Denote the atomic conditions as follows:

P = (Title = 'Programmer')
A = (Title = 'Analyst')
J = (Name = 'Joe')

... Simplification Example 72/154

Selection condition can then be simplified via:

Cond	=	( P ∧ (P ∨ A) ∧ A) ∨ J
	=	(( P ∧ A) ∧ (P ∨ A)) ∨ J
	=	( (P ∨ A) ∧ (P ∨ A)) ∨ J
	=	False ∨ J
	=	J

Giving the equivalent simplified query:

select Title from Employee where Name = "Joe"

Amelioration 73/154

Aim of amelioration is to improve efficiency.

Transform query to equivalent form which is known to be more efficient.

Achieve this via:

relational algebra laws/transformations
heuristics to choose which to apply

Often describe RA expression as a tree and RA transformations as tree transformations.

Amelioration Process 74/154

break up σ_{a ∧ b ∧ c ...} into ``cascade'' of σ
(gives more flexibility for later transformations)
move σ as far down as possible
(reduces size of intermediate results)
move most restrictive σ down/left
(reduces size of intermediate results)
move π as far down as possible
(reduces size of intermediate results)
replace × then σ by equivalent ⋈
(reduces computation/size of intermediate results)
replace subexpressions by single operation
(e.g. opposite of 1.) (reduces computation overhead)
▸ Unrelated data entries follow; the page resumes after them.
-- ==== Sys2Proof/Machine/Blocks.lean ====
section
/-!
DEFINITION. Sys2Proof/Machine/Blocks.lean: the state of each block of the part beside its registers.
What a register of the manual's tables holds is in the register file (Machine/Regs.lean); everything else is here.
-/

namespace Sys2Proof.Machine

open Sys2Proof

/-! ### What the part emits -/

/-- Everything that leaves the part, in the order in which it leaves it.
A model record, never read back by the part. -/
inductive Out where
  /-- A posted memory write of function `fn`: address, PASID where it carries one, whether the address is translated, its attributes (bit 0 Relaxed Ordering, bit 1 No Snoop, R298), and bytes. -/
  | write (fn addr : Nat) (pasid : Option Nat) (translated : Bool) (attr : Nat) (bytes : List Byte)
  /-- A non-posted request of function `fn` with its tag: kind 0 a read, 1 FetchAdd, 2 Swap, 3 CAS, with the operands of an AtomicOp, and its attributes; over CXL.cache (R463), kind 4 a read of lines, 5 ownership of a line with its data, 6 ownership without its data. -/
  | request (fn tag kind addr len : Nat) (pasid : Option Nat) (translated : Bool) (attr operand compare : Nat)
  /-- The write-back of a modified line of the coherence cache over CXL.cache (R463, R464). -/
  | coh (line : Nat) (bytes : List Byte)
  /-- The initial flow-control credits that the endpoint advertises (R477): posted headers and data, non-posted headers and data, and completion headers and data, of which none stands for an infinite number. -/
  | credits (ph pd nph npd : Nat) (cplh cpld : Option Nat)
  /-- The MSI-X message of vector `vec` of function `fn` (R369). -/
  | msi (fn vec : Nat)
  /-- The value that a read returned over an access path. -/
  | value (path addr : Nat) (v : Nat)
  /-- The completion of an inbound request: status 0 success, 1 Unsupported Request, 2 Completer Abort, 3 CRS. -/
  | completion (path status : Nat) (bytes : List Byte)
  /-- A PMBus command to the fabric regulator: code and value (R53). -/
  | pmbus (cmd value : Nat)
  /-- A token handed on by a bracken router at a port towards a place that the model does not step on its own. -/
  | token (place port : Nat) (data : Nat)
  /-- A message of the ATU (kind, function, PASID, address): 0 a Translation Request; 1 a Page Request, with its group in bits 8:0, write access in bit 9 and Last Page Request in bit 10 of the address; 3 an Invalidate Completion; 4 a Stop Marker. -/
  | ats (kind fn pasid addr : Nat)
  /-- A byte string sent on a serial link: DCC port number, or 16 for the HART terminals, and contents. -/
  | serial (link : Nat) (bytes : List Byte)
  /-- A Denben frame or lane control word sent by framer `p`. -/
  | frame (p : Nat) (bytes : List Byte)
  /-- A level or pulse driven on an output pin. -/
  | pin (name value : Nat)
  /-- The loop current set, in µA (R600). -/
  | loopCurrent (ua : Nat)
  deriving DecidableEq, Repr

/-! ### Event unit (R372 to R382) -/

/-- One event record before it is written to a ring (R373). -/
structure EvRec where
  source : Nat
  code : Nat
  seq : Nat
  time : Nat
  sev : Nat
  hedge : Option Nat
  detail : Nat
  deriving DecidableEq, Repr

/-- The queue of one event ring: records not yet written, whether the next record carries LOST (R375), and whether a record was written since the last loss (R376). -/
structure RingQ where
  held : List EvRec := []
  lostNext : Bool := false
  wrote : Bool := false
  deriving DecidableEq, Repr

/-! ### Operating points and cadence guard (R40 to R80) -/

/-- The cadence guard's working state of one hedge (R65 to R70): required point, gates since the last deficit (up to 4,096), gates towards the next lowering, waiting period, and gates that ended since the last lowering (257 at first, and 257 for any more). -/
structure Guard where
  req : Nat := 0
  clean : Nat := 0
  toward : Nat := 0
  period : Nat := 256
  since : Nat := 257
  deriving DecidableEq, Repr

/-- Fabric supply and operating-point control: VDD_FAB last read in mV, the last point confirmed by READ_VOUT (R56), the retry wait in ms and whether a retry is waiting (R58), the bands that each bracken's sensor counts in (R49: bit 0 C, 1 N, 2 H; unlisted brackens count in N), the guards, and a CLEAR_MIN waiting for the next gate (R76). -/
structure Vl where
  vdd : Nat := 0
  confirmed : Nat := 0
  retryMs : Nat := 0
  retrying : Bool := false
  bands : Tab Nat := []
  guards : Tab Guard := []
  clearMin : Bool := false
  deriving DecidableEq, Repr

/-! ### Hedges (R514 to R548) -/

/-- The image bound to a hedge (R180 to R210): origin, footprint in brackens, digest, suggested floor, the gateway routes that its inputs took and the streams of those inputs, the stream ports and loop variable port that its outputs name. -/
structure Image where
  row : Nat := 0
  col : Nat := 0
  rows : Nat := 0
  cols : Nat := 0
  digest : List Byte := []
  floor : Nat := 0
  routes : List Nat := []
  inputs : List Nat := []
  ports : Nat := 0
  loop : Bool := false
  deriving DecidableEq, Repr

/-- One hedge partition. Its brackens, plots and queue pairs are named by the ownership registers. -/
structure Hedge where
  image : Option Image := none
  exist : Bool := false
  pinned : Bool := false
  resetting : Bool := false
  streamPorts : Nat := 0
  loopPort : Bool := false
  channels : Nat := 0
  deriving DecidableEq, Repr

/-! ### Endpoint (R293 to R342) -/

/-- One entry of an MSI-X table: message address and data, its mask bit (set until software clears it) and its pending bit. -/
structure MsixVec where
  addr : Nat := 0
  data : Nat := 0
  masked : Bool := true
  pend : Bool := false
  deriving DecidableEq, Repr

/-- One PCIe function: the configuration registers that were written (unlisted ones read the image, R305), the MSI-X table, whether it is in D3hot, and whether an FLR of it runs (R338). -/
structure Func where
  cfg : Tab (Option Nat) := []
  vecs : Tab MsixVec := []
  d3 : Bool := false
  resetting : Bool := false
  deriving DecidableEq, Repr

/-- The flow-control credits that the endpoint has advertised for what the host sends (R477): posted headers, posted data, non-posted headers, non-posted data, and completion headers and data, none where they are infinite. A data credit is 16 bytes. -/
structure Credits where
  ph : Nat := 0
  pd : Nat := 0
  nph : Nat := 0
  npd : Nat := 0
  cplh : Option Nat := some 0
  cpld : Option Nat := some 0
  deriving DecidableEq, Repr

/-- The endpoint: functions, VF Enable, AVAILABLE flags by feature ID (R315), link state, configuration readiness (R300), identity of the part and of its firmware (R314), and the BAR2 size code and serial number in use and in NVM (R312, R775). -/
structure Ep where
  funcs : Tab Func := []
  vfEnable : Bool := false
  avail : Nat := 0
  perst : Bool := true
  linkDisabled : Bool := false
  linkUp : Bool := false
  speed : Nat := 0
  width : Nat := 0
  upSpeed : Nat := 0
  upWidth : Nat := 0
  flit : Bool := false
  cxl : Bool := false
  degraded : Bool := false
  /-- The flow-control credits advertised on the link (R477). -/
  credits : Credits := {}
  aspmL1 : Bool := false
  crs : Bool := true
  bar2Code : Nat := 0
  bar2Nvm : Nat := 0
  serial : Nat := 0
  serialNvm : Nat := 0
  suffixG : Bool := false
  romVersion : Nat := 0
  cfgImage : Nat := 0
  fwif : Nat := 0
  fwVersion : Nat := 0
  /-- DIR_GEN of each VF's directory (R313, R317; notes/assumptions/54.md). -/
  vfGen : Tab Nat := []
  /-- The bytes of the ROM area of the flash (R318) by window offset, once a FIRMWARE_PUSH wrote them. -/
  rom : Tab (Option Nat) := []
  deriving DecidableEq, Repr

/-! ### Fronds (R81 to R88, R138 to R179) -/

/-- One input stream queue: its stream, its depth, and the tokens it holds, oldest first (kind and payload). -/
structure FQueue where
  bound : Bool := false
  stream : Nat := 0
  depth : Nat := 0
  toks : List (Nat × Payload) := []
  deriving DecidableEq, Repr

/-- One output slot: the stream it sends. Its credit counter is the stream's (one producer per stream, P3). -/
structure FSlot where
  bound : Bool := false
  stream : Nat := 0
  deriving DecidableEq, Repr

/-- One hardware loop in progress (R151): first and last body address, and passes left. -/
structure LoopEnt where
  first : Nat
  last : Nat
  left : Nat
  deriving DecidableEq, Repr

/-- One frond. Registers and stores list only what is not zero; vector lane i of v[r] has key 32 × r + i. -/
structure Frond where
  running : Bool := false
  /-- Halted by the operator's debug access (R540). -/
  halted : Bool := false
  /-- The stream or event instruction that waits for a token or for credit (R148). -/
  wait : Option FOp := none
  pc : Nat := 0
  s : Tab Word := []
  t : Tab Payload := []
  v : Tab Word := []
  acc : Tab Word := []
  wfmt : Nat := 0
  afmt : Nat := 0
  loops : List LoopEnt := []
  /-- The payload of the poison that set poison state (R111, R112). -/
  poison : Option Payload := none
  seen : Bool := false
  /-- The input queues open when poison state was set and not ended since (R113). -/
  eosWait : List Nat := []
  /-- The input queues and output slots whose streams are not open (R143). -/
  closedIn : List Nat := []
  closedOut : List Nat := []
  /-- Weight store (49,152 words), activation store (8,192 words) and program store (2,048 words) of 64 bits. -/
  wst : Tab Dword := []
  ast : Tab Dword := []
  pst : Tab Dword := []
  /-- Words whose check bits show an error: key 65,536 × store + word (0 weight, 1 activation, 2 program); 1 correctable, 2 uncorrectable (R86 to R88). -/
  ecc : Tab Nat := []
  queues : Tab FQueue := []
  slots : Tab FSlot := []
  /-- Whether the frond stopped on a program-store error and its program store was not reloaded since (R88). -/
  needLoad : Bool := false
  /-- Tokens that the frond still owes before it stops on a program-store error (R88): slot, kind, payload. -/
  owed : List (Nat × Nat × Payload) := []
  deriving DecidableEq, Repr

/-! ### Mesh, gateway and hub (R89 to R137) -/

/-- A token between two places of the mesh: at bracken `b` (64 + c: at the hub, from column c), entered through `port` (0 to 47 a frond, 48 N, 49 E, 50 S, 51 W, 52 slice; 64 + 4 × i + d: at the port of frond i of that bracken on its side d, R95), on its channel, and the outputs that it still has to take once the router has looked at it. -/
structure Flight where
  b : Nat
  port : Nat
  ch : Chan
  tok : Tok
  todo : Option Nat := none
  deriving DecidableEq, Repr

/-- The credit account of one stream (R102 to R104): the producer's counter, the destinations, and the returns that each destination has made and that wait for the others. -/
structure StreamCr where
  credit : Nat := 0
  dests : List Nat := []
  returned : Tab Nat := []
  deriving DecidableEq, Repr

/-- The destination that the hub table names for a hedge and stream (R123). -/
inductive HubDest where
  | none
  | queue (q : Nat)
  | port (k : Nat)
  | loop
  | events
  deriving DecidableEq, Repr

/-- One gateway route's buffer of tokens that wait for credit, and the triggers dropped since the last token (R122). -/
structure GwBuf where
  toks : List Payload := []
  dropped : Nat := 0
  deriving DecidableEq, Repr

/-- The fabric beside its fronds: route tables (key 256 × bracken + stream; the mask names fronds in bits 0 to 47, N, E, S, W in 48 to 51, the slice port in 52, the hub in 53), tokens and credit returns in flight (hedge, stream, destination), credit accounts (key 256 × hedge + stream), hub table (the same key), gateway buffers, the pairs of routes whose conflict was raised (R119), the round-robin places of the outputs (key 64 × bracken + output: the input that is looked at first, R100) and of the mesh links (key 4 × bracken + direction: 1 when the system channel goes first, R99), and the clock time at which a frond of each hedge last consumed or sent a token (R129). -/
structure Fab where
  fronds : Tab Frond := []
  routes : Tab (Option Nat) := []
  flight : List Flight := []
  returns : List (Nat × Nat × Nat) := []
  streams : Tab StreamCr := []
  hub : Tab HubDest := []
  gw : Tab GwBuf := []
  /-- Tokens that wait at the hub for their destination, by stream (kind, payload), oldest first (R352). -/
  hubWait : Tab (List (Nat × Payload)) := []
  conflicts : List (Nat × Nat) := []
  turns : Tab Nat := []
  links : Tab Nat := []
  moved : Tab Nat := []
  deriving DecidableEq, Repr

/-! ### Memory slices and the KV codec (R191 to R290) -/

/-- A token that waits at a slice port (R220): the bracken it came through, its kind and payload. -/
structure SlTok where
  brk : Nat
  kind : Nat
  pay : Payload
  deriving DecidableEq, Repr

/-- A request that a slice controller or its codec engine performs (R221, R267): op 1 READ, 2 WRITE, 3 DECODE, 4 ENCODE. -/
structure SReq where
  op : Nat
  reply : Nat
  /-- END of a READ or DECODE, ACK of a WRITE or ENCODE. -/
  fin : Bool
  word0 : Nat
  /-- READ and WRITE: the memory address of the next byte, and the bytes still to come. -/
  addr : Nat := 0
  left : Nat := 0
  /-- Bytes written, or blocks written. -/
  done : Nat := 0
  /-- Tokens taken and not yet written. -/
  buf : List SlTok := []
  /-- Tokens produced and not yet sent on REPLY. -/
  out : List (Nat × Payload) := []
  /-- Codec: region, next block, blocks left, MODE, MXTYPE, blocks stored under R276, and the ACK status. -/
  region : Nat := 0
  block : Nat := 0
  blocks : Nat := 0
  mode : Nat := 0
  mxtype : Nat := 0
  stored : Nat := 0
  status : Nat := 0
  /-- The bracken that the request came through. -/
  brk : Nat := 0
  deriving DecidableEq, Repr

/-- One entry of a weight schedule, translated (R186, R193): memory address, length, frond, buffer. -/
structure SEntry where
  addr : Nat
  len : Nat
  frond : Nat
  buffer : Nat
  deriving DecidableEq, Repr

/-- An entry that is being copied: bytes written, its pass, the first failing slice address (R197), and the second half of a granule that was read whole (R199). -/
structure SAct where
  written : Nat
  pass : Nat
  bad : Option Nat
  half : Option (List Byte) := none
  deriving DecidableEq, Repr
Amelioration Example 75/154

Consider school information database:

CSG(Course, StudentId, grade)
SNAP(StudentId, name, address, phone)
CDH(Course, Day, Hour)
CR(Course, Room)

And the query:

Where is Brown at 9am on Monday morning?

... Amelioration Example 76/154

An obvious translation of the query into SQL

select Room from CSG,SNAP,CDH,CR
where  name='Brown' and day='Mon' and hour='9am'

and an obvious mapping of the SQL into relational algebra gives

π_Room ( σ_N&D&H ( CSG ⋈ SNAP ⋈ CDH ⋈ CR))

N is name='Brown', D is Day='Mon', H is Hour='9am'

... Amelioration Example 77/154

π_Room ( σ_N&D&H ( CSG ⋈ SNAP ⋈ CDH ⋈ CR))

Push selection:

π_Room ( σ_N&D&H ( CSG ⋈ SNAP ⋈ CDH) ⋈ CR)

Split selection:

π_Room ( σ_N ( σ_D&H ( CSG ⋈ SNAP ⋈ CDH)) ⋈ CR)

Push two selections:

π_Room ( ( σ_N (CSG ⋈ SNAP) ⋈ σ_D&H (CDH)) ⋈ CR)

Push selection:

π_Room ( ((CSG ⋈ σ_N (SNAP)) ⋈ σ_D&H (CDH)) ⋈ CR)

Can we show that the final version is more efficient?

... Amelioration Example 78/154

Could use an argument based on size of intermediate results, as above.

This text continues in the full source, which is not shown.